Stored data
§ §
-- ==== Sys2Proof/Machine/Pos.lean ====
section
/-!
DEFINITION. The POS block (R57 to R105): sieve, quadrature counting with hysteresis, index and wire checks, Hall
plausibility, marks, ENCO and the compare outputs.
-/

namespace Sys2Proof.Machine

/-! ### Encoder channels -/

/-- A 48-bit signed position. -/
def pos48 (p : Int) : Int := signed 48 (unsigned 48 p)

/-- The Sieve (R60, R61): a run of samples is accepted only if it held for 2 × SIEVE_N samples. -/
def sieveAccepts (sieveN run : Nat) : Bool := 2 * sieveN ≤ run

/-- The timestamp of an accepted edge in 0.5 ns units: the first sample's press time less the receiver delay (R59). -/
def stamp (t dly : Nat) : Nat := t / 2 ^ 31 - dly

def Chip.enc (c : Chip) (x : Fin 2) : EncSt := c.pos.enc[x]
def Chip.setEnc (c : Chip) (x : Fin 2) (e : EncSt) : Chip := { c with pos := { c.pos with enc := c.pos.enc.set x e } }

/-- ENC_FAULT with cause bits FC_INDEX 1, FC_WIRE 2, FC_HALL 4 (R75): one record carries the causes of one cycle. -/
def Chip.encFault (c : Chip) (x : Fin 2) (causes : Nat) : Chip :=
  let c := c.set F.POS_ENC_STAT_ENC_FAULT 1 x
  let c := if bitAt causes 0 then c.set F.POS_ENC_STAT_FC_INDEX 1 x else c
  let c := if bitAt causes 1 then c.set F.POS_ENC_STAT_FC_WIRE 1 x else c
  let c := if bitAt causes 2 then c.set F.POS_ENC_STAT_FC_HALL 1 x else c
  c.emit 0x0906 [(1, x.val), (1, causes)]

/-- One more index mismatch; the third raises ENC_FAULT with cause INDEX (R71). -/
def Chip.mismatch (c : Chip) (x : Fin 2) : Chip :=
  let m := (c.enc x).mismatch
  let c := c.setEnc x { c.enc x with mismatch := min 3 (m + 1) }
  if m = 2 then c.encFault x 1 else c

/-- Whether the channel's index checks run (R68, R74). -/
def Chip.indexOn (c : Chip) (x : Fin 2) : Bool :=
  c.on F.POS_ENC_CFG_EN x && c.get F.POS_ENC_CPR_CPR x != 0 && !bitAt (c.get F.POS_ENC_STAT_WIRE_ACT x) 2

/-- The missing-index check after the position moved (R70). -/
def Chip.indexMissing (c : Chip) (x : Fin 2) : Chip :=
  let e := c.enc x
  let limit : Int := (3 * c.get F.POS_ENC_CPR_CPR x / 2 : Nat)
  if c.indexOn x ∧ limit ≤ (e.pos - e.base).natAbs then
    ((c.setEnc x { e with base := e.pos }).emit 0x0905).mismatch x
  else c

/-- One count d at timestamp ts, with reversal hysteresis (R63, R65). The second component is how far the applied
position moved. -/
def EncSt.count (e : EncSt) (fwd : Bool) (hystDis : Bool) (ts : Nat) : EncSt × Int :=
  let d : Int := if fwd then 1 else -1
  if e.held then
    if e.dir = some fwd then ({ e with held := false }, 0)
    else ({ e with held := false, pos := pos48 (e.pos + 2 * d), dir := some fwd, gap := ts - e.ts, ts := ts }, 2 * d)
  else if e.dir = some (!fwd) ∧ !hystDis then ({ e with held := true }, 0)
  else ({ e with pos := pos48 (e.pos + d), dir := some fwd, gap := ts - e.ts, ts := ts }, d)

/-! ### Hall plausibility -/

/-- The place of a Hall state in the forward order U, UV, V, VW, W, WU; none for 000 and 111 (R77). -/
def hallIndex (s : Nat) : Option Nat :=
  if s = 1 then some 0 else if s = 3 then some 1 else if s = 2 then some 2 else if s = 6 then some 3
  else if s = 4 then some 4 else if s = 5 then some 5 else none

/-- The encoder that Hall plausibility checks. -/
def Chip.hallEnc (c : Chip) : Fin 2 := if c.on F.POS_HALL_CFG_ENC_SEL then 1 else 0

/-- Whether a move of some counts in some press time is at least POS_HALL_MINRATE (R81). -/
def rateAtLeast (counts : Nat) (dt : Nat) (minRate : Nat) : Bool := minRate * dt ≤ counts * sec 1

/-- Whether the Hall checks are configured to run (R81). -/
def Chip.hallOn (c : Chip) : Bool := c.on F.POS_HALL_CFG_EN && c.get F.POS_HALL_CPE_CPE != 0

/-- The encoder moved with no Hall edge (R80). -/
def Chip.hallStall (c : Chip) (x : Fin 2) : Chip :=
  match c.pos.hall.last with
  | none => c
  | some (p, t) =>
    let moved := ((c.enc x).pos - p).natAbs
    if c.hallOn ∧ c.hallEnc = x ∧ 16 * c.get F.POS_HALL_CPE_CPE ≤ moved * 65536
        ∧ rateAtLeast moved (c.now - t) (c.get F.POS_HALL_MINRATE_MINRATE) then
      ({ c with pos := { c.pos with hall := { c.pos.hall with last := some ((c.enc x).pos, c.now) } } }).encFault x 4
    else c

/-- The plausibility window is empty again (R78). -/
def Chip.hallRestart (c : Chip) (dir : Option Bool) : Chip :=
  let p := (c.enc c.hallEnc).pos
  { c with pos := { c.pos with hall := { c.pos.hall with edges := [(p, c.now)], dir := dir, last := some (p, c.now) } } }

/-- The check at a Hall edge that closes a window of 8 edges (R79). -/
def Chip.hallCheck (c : Chip) (fwd : Bool) : Chip :=
  match c.pos.hall.edges with
  | (p1, t1) :: r =>
    match r.getLast? with
    | some (p0, t0) =>
      let cpe8 : Int := (8 * c.get F.POS_HALL_CPE_CPE : Nat)
      let expect : Int := if fwd then cpe8 else -cpe8
      let diff := (p1 - p0) * 65536 - expect
      let c := c.set F.POS_HALL_STAT_LAST_ERR (unsigned 16 (satInt 16 (if cpe8 = 0 then 0 else diff * 1000 / cpe8)))
      if r.length = 8 ∧ c.hallOn ∧ rateAtLeast (p1 - p0).natAbs (t1 - t0) (c.get F.POS_HALL_MINRATE_MINRATE)
          ∧ (c.get F.POS_HALL_TOL_TOL : Int) * cpe8 < diff.natAbs * 1000 then
        (c.set F.POS_HALL_STAT_DISAGREE 1).encFault c.hallEnc 4
      else c
    | none => c
  | [] => c

/-- An accepted change of the Hall inputs (R77 to R79). -/
def Chip.hallEdge (c : Chip) (s : Nat) : Chip :=
  let old := c.pos.hall
  let c := { c with pos := { c.pos with hall := { old with state := s % 8 } } }
  let invalid := fun (c : Chip) => ((c.set F.POS_HALL_STAT_INVALID 1).emit 0x0907).hallRestart none
  match hallIndex old.state, hallIndex (s % 8) with
  | some i, some j =>
    if (i + 1) % 6 = j ∨ (j + 1) % 6 = i then
      let fwd := ((i + 1) % 6 = j) != c.on F.POS_HALL_CFG_DIR_INV
      if old.dir = some fwd then
        let p := (c.enc c.hallEnc).pos
        let h := { c.pos.hall with edges := ((p, c.now) :: old.edges).take 9, last := some (p, c.now) }
        ({ c with pos := { c.pos with hall := h } }).hallCheck fwd
      else c.hallRestart (some fwd)
    else if i = j then c
    else invalid c
  | none, some _ => c.hallRestart none
  | _, none => invalid c

/-! ### ENCO -/

def Chip.setEnco (c : Chip) (e : EncoSt) : Chip := { c with pos := { c.pos with enco := e } }

/-- Add one pending step: opposite steps cancel, a step beyond 4,095 is discarded and reported (R87, R89). -/
def Chip.encoAdd (c : Chip) (s : Int) : Chip :=
  let e := c.pos.enco
  if (e.backlog + s).natAbs ≤ 4095 then c.setEnco { e with backlog := e.backlog + s }
  else (c.set F.POS_ENCO_STAT_OVF 1).emit 0x090B

/-- Add k pending steps of sign s. -/
def Chip.encoAddN (s : Int) : Nat → Chip → Chip
  | 0, c => c
  | k + 1, c => Chip.encoAddN s k (c.encoAdd s)

/-- One applied input count d of ENCO, at the present press time (R87, R88): the steps it creates become pending; the
first leaves one sample clock later unless steps wait already. -/
def Chip.encoIn (c : Chip) (fwd : Bool) (gap : Nat) : Chip :=
  if !c.on F.POS_ENCO_CFG_EN then c
  else
    let n := c.get F.POS_ENCO_RATIO_N
    let m := c.get F.POS_ENCO_RATIO_M
    let sum : Int := c.pos.enco.acc + (if fwd then (n : Int) else -(n : Int))
    let steps := sum / m
    let e := c.pos.enco
    let minGap := c.get F.POS_ENCO_CFG_MIN_GAP * ns 5
    let first := max (c.now + ns 5) (e.last + minGap)
    let e := { e with
      acc := (sum % m).toNat
      due := if e.backlog = 0 then first else e.due
      spacing := if n = 0 then minGap else max minGap (gap * m / n) }
    Chip.encoAddN (if 0 ≤ steps then 1 else -1) steps.natAbs (c.setEnco e)

/-- ENCO follows k tracked ticks (POS_ENCO_CFG.SRC 2). -/
def Chip.encoTicks (fwd : Bool) (gap : Nat) : Nat → Chip → Chip
  | 0, c => c
  | k + 1, c => Chip.encoTicks fwd gap k (c.encoIn fwd gap)

/-- A pending ENCO step leaves (R88, R90): the output position moves by one; in Z mode 2 ENCO_Z is high for one state at
every ZCPR steps; in Z mode 1 it shows the input's index point for one state. -/
def Chip.encoStep (c : Chip) : Chip :=
  let e := c.pos.enco
  if c.on F.POS_ENCO_CFG_EN ∧ e.backlog ≠ 0 ∧ e.due ≤ c.now then
    let s : Int := if 0 < e.backlog then 1 else -1
    let zmode := c.get F.POS_ENCO_CFG_Z_MODE
    let z := c.get F.POS_ENCO_ZCPR_ZCPR
    let n := e.sinceZ + s
    c.setEnco { e with
      backlog := e.backlog - s
      count := e.count + s
      last := c.now
      due := c.now + e.spacing
      sinceZ := n
      zHigh := if zmode = 2 then z != 0 && n % (z : Int) == 0 else zmode == 1 && e.index
      index := false }
  else c

/-! ### Marks -/

def Chip.setMark (c : Chip) (y : Fin 2) (m : MarkSt) : Chip := { c with pos := { c.pos with mark := c.pos.mark.set y m } }
def Chip.markEnc (c : Chip) (y : Fin 2) : Fin 2 := if c.on F.POS_MARK_CFG_ENC_SEL y then 1 else 0

/-- Store a record in the mark FIFO; a full FIFO discards its oldest entry (R85). -/
def Chip.markPush (c : Chip) (y : Fin 2) (r : MarkRec) : Chip :=
  let m := c.pos.mark[y]
  if m.fifo.length < 16 then c.setMark y { m with fifo := m.fifo ++ [r] }
  else ((c.setMark y { m with fifo := m.fifo.drop 1 ++ [r] }).addSat F.POS_MARK_STAT_OVF_CNT 1 y).emit 0x090A

/-- An accepted mark edge (R82, R83). -/
def Chip.markEdge (c : Chip) (y : Fin 2) (rising : Bool) (ts : Nat) : Chip :=
  let edge := c.get F.POS_MARK_CFG_EDGE y
  if c.on F.POS_MARK_CFG_EN y ∧ (edge = 2 ∨ (edge = 0 ∧ rising) ∨ (edge = 1 ∧ !rising)) then
    let p := (c.enc (c.markEnc y)).pos
    let m := c.pos.mark[y]
    let pitch : Int := c.get F.POS_MARK_PITCH_PITCH y
    let tol : Int := c.get F.POS_MARK_TOL_TOL y
    let inside := match m.ref with
      | none => true
      | some r => r + pitch - tol ≤ p && p < r + pitch + tol
    let windowed := c.on F.POS_MARK_CFG_WIN_EN y
    let outside := windowed && !inside
    let r : MarkRec := ⟨ts, p, rising, outside, y.val⟩
    let c := if outside then (c.addSat F.POS_MARK_STAT_OUT_CNT 1 y).emit 0x0908
      else if windowed then c.setMark y { m with ref := some p } else c
    ({ c with pos := { c.pos with markWay := c.pos.markWay ++ [r] } }).markPush y r
  else c

/-- The position reached the end of the mark window with no accepted mark (R84). -/
def Chip.markMissing (c : Chip) (y : Fin 2) : Chip :=
  let m := c.pos.mark[y]
  match m.ref with
  | none => c
  | some r =>
    let pitch : Int := c.get F.POS_MARK_PITCH_PITCH y
    let tol : Int := c.get F.POS_MARK_TOL_TOL y
    if c.on F.POS_MARK_CFG_EN y ∧ c.on F.POS_MARK_CFG_WIN_EN y ∧ r + pitch + tol ≤ (c.enc (c.markEnc y)).pos then
      let c := (c.setMark y { m with ref := some (r + pitch) }).addSat F.POS_MARK_STAT_MISS_CNT 1 y
      ({ c with pos := { c.pos with missWay := c.pos.missWay ++ [(y.val, r + pitch)] } }).emit 0x0909
    else c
§ §
_WHAT THE TASK REQUIRES_
Among the records above, find the lines that contain "hallEnc" and copy every one.

_RESULT OF THIS EXERCISE_
def Chip.hallEnc (c : Chip) : Fin 2 := if c.on F.POS_HALL_CFG_ENC_SEL then 1 else 0
    if c.hallOn ∧ c.hallEnc = x ∧ 16 * c.get F.POS_HALL_CPE_CPE ≤ moved * 65536
  let p := (c.enc c.hallEnc).pos
        (c.set F.POS_HALL_STAT_DISAGREE 1).encFault c.hallEnc 4
        let p := (c.enc c.hallEnc).pos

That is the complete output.